New online gatekeeper rules come into force in Europe

Internert – Image by Biljana Jovanovic from Pixabay

(BRUSSELS) – The EU Digital Markets Act (DMA) entered into force on 1 November, with the new Regulation putting an end to unfair practices by companies that act as gatekeepers in the online platform economy.

The DMA defines when a large online platform qualifies as a “gatekeeper”. These are digital platforms that provide an important gateway between business users and consumers – whose position can grant them the power to act as a private rule maker, and thus creating a bottleneck in the digital economy. To address these issues, the DMA will define a series of obligations they will need to respect, including prohibiting gatekeepers from engaging in certain behaviours.

Companies operating one or more of the so-called “core platform services” listed in the DMA qualify as a gatekeeper if they meet the requirements described below. These services are: online intermediation services such as app stores, online search engines, social networking services, certain messaging services, video sharing platform services, virtual assistants, web browsers, cloud computing services, operating systems, online marketplaces, and advertising services.

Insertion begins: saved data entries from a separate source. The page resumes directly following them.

-- ==== Sys2Proof/Word.lean ====
section
/-! DEFINITION. The two word types of the part: the byte of frames and slot images, and the 16-bit version. -/

namespace Sys2Proof

/-- A byte of a frame or of a slot image (R169, R173). -/
abbrev Byte := BitVec 8

/-- A 16-bit field: a version (R2) or a check word (R15). -/
abbrev Half := BitVec 16

end Sys2Proof
end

There are three main criteria that bring a company in the scope of the DMA:

  • A size that impacts the internal market: when the company achieves a certain annual turnover in the European Economic Area (EEA) and it provides a core platform service in at least three EU Member States;
  • The control of an important gateway for business users towards final consumers: when the company provides a core platform service to more than 45 million monthly active end users established or located in the EU and to more than 10,000 yearly active business users established in the EU;
  • An entrenched and durable position: in the case the company met second criterion during the last three years.

More information on the procedure of designating gatekeepers is available in the DMA background guide.

The DMA establishes a list of do’s and don’ts that gatekeepers will need to implement in their daily operations to ensure fair and open digital markets. These obligations will help to open up possibilities for companies to contest markets and challenge gatekeepers based on the merits of their products and services, giving them more space to innovate.

When a gatekeeper engages in practices, such as favoring their own services or preventing business users of their services from reaching consumers, this can prevent competition, leading to less innovation, lower quality and higher prices. When a gatekeeper engages in unfair practices, such as imposing unfair access conditions to their app store or preventing installation of applications from other sources, consumers are likely to pay more or are effectively deprived of the benefits that alternative services might have brought.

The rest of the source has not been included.